What is being asked: Output range, inclusive: from the line containing "-- ==== Sys2Proof/Syntax.lean" to the line containing "inductive Instr where". Restate those lines from the data below word for word and only those.

Materials provided:
┄┄┄┄┄┄┄┄┄┄

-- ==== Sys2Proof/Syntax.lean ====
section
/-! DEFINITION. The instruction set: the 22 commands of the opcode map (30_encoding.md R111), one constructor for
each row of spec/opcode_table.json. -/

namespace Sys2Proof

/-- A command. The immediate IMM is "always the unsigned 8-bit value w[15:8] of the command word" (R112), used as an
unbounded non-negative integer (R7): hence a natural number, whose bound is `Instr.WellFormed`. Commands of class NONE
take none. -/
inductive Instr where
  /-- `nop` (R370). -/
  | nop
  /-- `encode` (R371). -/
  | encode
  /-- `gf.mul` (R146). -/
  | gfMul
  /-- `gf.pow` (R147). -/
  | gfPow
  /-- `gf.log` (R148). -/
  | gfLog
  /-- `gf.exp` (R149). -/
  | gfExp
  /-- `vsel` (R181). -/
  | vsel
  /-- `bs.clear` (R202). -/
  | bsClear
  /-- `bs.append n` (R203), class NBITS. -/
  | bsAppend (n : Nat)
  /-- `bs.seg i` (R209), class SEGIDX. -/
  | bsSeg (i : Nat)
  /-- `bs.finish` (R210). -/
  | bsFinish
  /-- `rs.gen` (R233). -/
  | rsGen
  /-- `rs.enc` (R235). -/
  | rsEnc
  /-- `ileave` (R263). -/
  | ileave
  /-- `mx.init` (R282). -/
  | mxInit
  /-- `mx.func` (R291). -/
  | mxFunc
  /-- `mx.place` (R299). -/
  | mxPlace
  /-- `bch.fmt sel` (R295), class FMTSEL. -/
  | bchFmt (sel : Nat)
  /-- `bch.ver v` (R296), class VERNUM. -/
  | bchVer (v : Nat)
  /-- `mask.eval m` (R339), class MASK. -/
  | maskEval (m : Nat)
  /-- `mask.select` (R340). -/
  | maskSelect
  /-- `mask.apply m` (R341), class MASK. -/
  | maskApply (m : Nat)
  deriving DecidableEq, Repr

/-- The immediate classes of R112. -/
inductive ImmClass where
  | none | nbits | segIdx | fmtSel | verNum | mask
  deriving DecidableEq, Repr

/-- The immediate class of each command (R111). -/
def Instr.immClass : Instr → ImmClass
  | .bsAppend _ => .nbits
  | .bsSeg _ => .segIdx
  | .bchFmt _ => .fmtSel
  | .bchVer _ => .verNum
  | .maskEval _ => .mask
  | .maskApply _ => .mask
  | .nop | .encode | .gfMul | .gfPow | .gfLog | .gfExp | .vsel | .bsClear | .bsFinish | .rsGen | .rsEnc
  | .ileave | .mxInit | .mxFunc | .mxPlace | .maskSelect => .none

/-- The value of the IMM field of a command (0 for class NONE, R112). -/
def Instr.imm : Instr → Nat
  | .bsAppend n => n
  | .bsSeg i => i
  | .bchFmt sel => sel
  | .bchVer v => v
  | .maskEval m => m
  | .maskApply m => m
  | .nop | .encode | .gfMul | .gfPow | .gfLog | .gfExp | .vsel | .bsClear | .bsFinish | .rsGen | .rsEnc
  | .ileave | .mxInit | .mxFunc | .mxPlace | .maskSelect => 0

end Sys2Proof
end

┄┄┄┄┄┄┄┄┄┄

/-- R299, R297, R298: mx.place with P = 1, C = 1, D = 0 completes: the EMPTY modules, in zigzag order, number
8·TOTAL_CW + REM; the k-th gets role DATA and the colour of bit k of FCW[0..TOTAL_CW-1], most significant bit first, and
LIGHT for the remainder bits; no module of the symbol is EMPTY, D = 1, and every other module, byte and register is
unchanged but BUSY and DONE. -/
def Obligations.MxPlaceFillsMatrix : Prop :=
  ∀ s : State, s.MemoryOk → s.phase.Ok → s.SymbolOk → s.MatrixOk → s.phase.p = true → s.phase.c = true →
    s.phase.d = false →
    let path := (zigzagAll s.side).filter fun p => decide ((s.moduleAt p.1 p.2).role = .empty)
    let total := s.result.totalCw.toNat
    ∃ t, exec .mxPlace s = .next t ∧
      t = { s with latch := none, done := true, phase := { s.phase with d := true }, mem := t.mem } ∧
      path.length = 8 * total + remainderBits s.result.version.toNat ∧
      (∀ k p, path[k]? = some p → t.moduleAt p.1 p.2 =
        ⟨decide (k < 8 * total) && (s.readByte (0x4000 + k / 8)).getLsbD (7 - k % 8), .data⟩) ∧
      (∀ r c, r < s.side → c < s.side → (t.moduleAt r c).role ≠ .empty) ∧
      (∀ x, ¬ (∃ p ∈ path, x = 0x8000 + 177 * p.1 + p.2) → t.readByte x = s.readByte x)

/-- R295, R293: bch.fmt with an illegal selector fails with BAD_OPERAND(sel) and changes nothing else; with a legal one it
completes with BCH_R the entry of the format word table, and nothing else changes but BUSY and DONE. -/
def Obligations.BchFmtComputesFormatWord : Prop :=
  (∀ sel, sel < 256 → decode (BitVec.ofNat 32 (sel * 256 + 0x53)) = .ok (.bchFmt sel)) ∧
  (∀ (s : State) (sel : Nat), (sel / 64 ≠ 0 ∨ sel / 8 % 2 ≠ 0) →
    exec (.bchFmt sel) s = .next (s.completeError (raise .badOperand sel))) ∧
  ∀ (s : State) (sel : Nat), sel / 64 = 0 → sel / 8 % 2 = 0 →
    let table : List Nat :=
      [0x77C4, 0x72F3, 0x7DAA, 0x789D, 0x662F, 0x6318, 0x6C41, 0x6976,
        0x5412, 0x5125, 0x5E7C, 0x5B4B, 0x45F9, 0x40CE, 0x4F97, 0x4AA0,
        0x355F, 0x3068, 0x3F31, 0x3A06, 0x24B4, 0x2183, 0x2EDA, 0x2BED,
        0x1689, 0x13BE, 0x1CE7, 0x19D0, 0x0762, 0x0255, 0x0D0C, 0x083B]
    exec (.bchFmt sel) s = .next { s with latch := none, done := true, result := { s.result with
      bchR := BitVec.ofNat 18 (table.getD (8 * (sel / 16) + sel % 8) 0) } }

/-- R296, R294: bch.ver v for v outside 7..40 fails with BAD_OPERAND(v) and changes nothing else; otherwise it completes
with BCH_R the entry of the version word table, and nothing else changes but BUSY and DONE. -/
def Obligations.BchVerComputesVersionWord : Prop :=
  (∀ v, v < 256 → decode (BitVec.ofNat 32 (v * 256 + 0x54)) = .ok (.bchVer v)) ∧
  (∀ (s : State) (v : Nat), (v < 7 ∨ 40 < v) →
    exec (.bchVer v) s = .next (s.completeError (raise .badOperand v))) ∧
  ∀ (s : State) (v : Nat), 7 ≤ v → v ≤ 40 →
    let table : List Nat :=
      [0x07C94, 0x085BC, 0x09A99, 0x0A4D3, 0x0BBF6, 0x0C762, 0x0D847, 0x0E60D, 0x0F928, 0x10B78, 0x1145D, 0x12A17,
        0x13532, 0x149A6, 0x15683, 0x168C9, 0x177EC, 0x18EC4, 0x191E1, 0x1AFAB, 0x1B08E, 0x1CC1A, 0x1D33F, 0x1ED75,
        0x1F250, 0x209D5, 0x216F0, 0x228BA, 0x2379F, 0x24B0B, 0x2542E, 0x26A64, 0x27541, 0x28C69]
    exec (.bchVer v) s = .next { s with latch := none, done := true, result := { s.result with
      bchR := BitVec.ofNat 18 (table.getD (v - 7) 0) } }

┄┄┄┄┄┄┄┄┄┄

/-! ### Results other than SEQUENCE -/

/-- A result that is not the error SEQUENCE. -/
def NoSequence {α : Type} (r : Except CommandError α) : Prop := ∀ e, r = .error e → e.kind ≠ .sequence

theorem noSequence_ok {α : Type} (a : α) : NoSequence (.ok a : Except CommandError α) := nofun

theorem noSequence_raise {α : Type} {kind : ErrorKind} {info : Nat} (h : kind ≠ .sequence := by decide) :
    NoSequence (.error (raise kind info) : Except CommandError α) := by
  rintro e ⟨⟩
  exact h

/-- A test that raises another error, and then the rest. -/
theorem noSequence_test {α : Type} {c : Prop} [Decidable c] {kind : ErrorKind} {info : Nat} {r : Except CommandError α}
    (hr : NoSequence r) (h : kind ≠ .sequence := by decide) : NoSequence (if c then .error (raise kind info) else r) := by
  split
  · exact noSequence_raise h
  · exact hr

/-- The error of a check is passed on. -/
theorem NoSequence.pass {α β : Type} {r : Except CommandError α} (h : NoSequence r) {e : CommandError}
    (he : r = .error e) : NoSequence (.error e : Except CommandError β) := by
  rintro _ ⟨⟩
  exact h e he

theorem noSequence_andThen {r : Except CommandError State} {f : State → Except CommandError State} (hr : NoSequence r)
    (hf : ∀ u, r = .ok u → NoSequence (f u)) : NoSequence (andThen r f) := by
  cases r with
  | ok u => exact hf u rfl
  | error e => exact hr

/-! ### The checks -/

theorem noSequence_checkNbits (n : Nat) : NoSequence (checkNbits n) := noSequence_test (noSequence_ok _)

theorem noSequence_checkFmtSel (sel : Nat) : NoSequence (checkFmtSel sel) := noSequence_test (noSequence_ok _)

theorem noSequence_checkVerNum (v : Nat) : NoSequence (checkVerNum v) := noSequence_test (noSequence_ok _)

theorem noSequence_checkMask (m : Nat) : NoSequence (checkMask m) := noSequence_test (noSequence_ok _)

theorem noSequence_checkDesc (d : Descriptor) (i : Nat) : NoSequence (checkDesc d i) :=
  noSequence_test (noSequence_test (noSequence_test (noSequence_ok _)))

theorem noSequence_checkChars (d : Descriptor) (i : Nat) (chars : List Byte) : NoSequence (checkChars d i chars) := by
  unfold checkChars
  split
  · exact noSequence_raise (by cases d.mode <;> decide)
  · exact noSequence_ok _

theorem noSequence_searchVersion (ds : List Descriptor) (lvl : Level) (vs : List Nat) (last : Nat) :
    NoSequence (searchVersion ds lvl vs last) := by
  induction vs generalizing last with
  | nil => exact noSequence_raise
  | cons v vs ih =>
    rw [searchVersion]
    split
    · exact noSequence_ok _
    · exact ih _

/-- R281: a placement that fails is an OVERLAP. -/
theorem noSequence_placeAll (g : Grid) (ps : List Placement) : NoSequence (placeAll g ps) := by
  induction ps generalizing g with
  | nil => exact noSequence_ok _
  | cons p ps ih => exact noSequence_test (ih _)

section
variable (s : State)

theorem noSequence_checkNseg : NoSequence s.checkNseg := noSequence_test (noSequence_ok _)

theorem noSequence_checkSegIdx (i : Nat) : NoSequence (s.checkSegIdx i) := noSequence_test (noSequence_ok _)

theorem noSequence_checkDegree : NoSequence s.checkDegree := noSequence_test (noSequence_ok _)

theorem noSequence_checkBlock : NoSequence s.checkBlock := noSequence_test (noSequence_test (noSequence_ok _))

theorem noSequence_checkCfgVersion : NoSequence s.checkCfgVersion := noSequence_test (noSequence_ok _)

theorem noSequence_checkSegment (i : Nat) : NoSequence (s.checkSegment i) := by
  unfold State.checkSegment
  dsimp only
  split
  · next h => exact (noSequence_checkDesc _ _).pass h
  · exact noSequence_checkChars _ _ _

┄┄┄┄┄┄┄┄┄┄

Task solution:
-- ==== Sys2Proof/Syntax.lean ====
section
/-! DEFINITION. The instruction set: the 22 commands of the opcode map (30_encoding.md R111), one constructor for
each row of spec/opcode_table.json. -/

namespace Sys2Proof

/-- A command. The immediate IMM is "always the unsigned 8-bit value w[15:8] of the command word" (R112), used as an
unbounded non-negative integer (R7): hence a natural number, whose bound is `Instr.WellFormed`. Commands of class NONE
take none. -/
inductive Instr where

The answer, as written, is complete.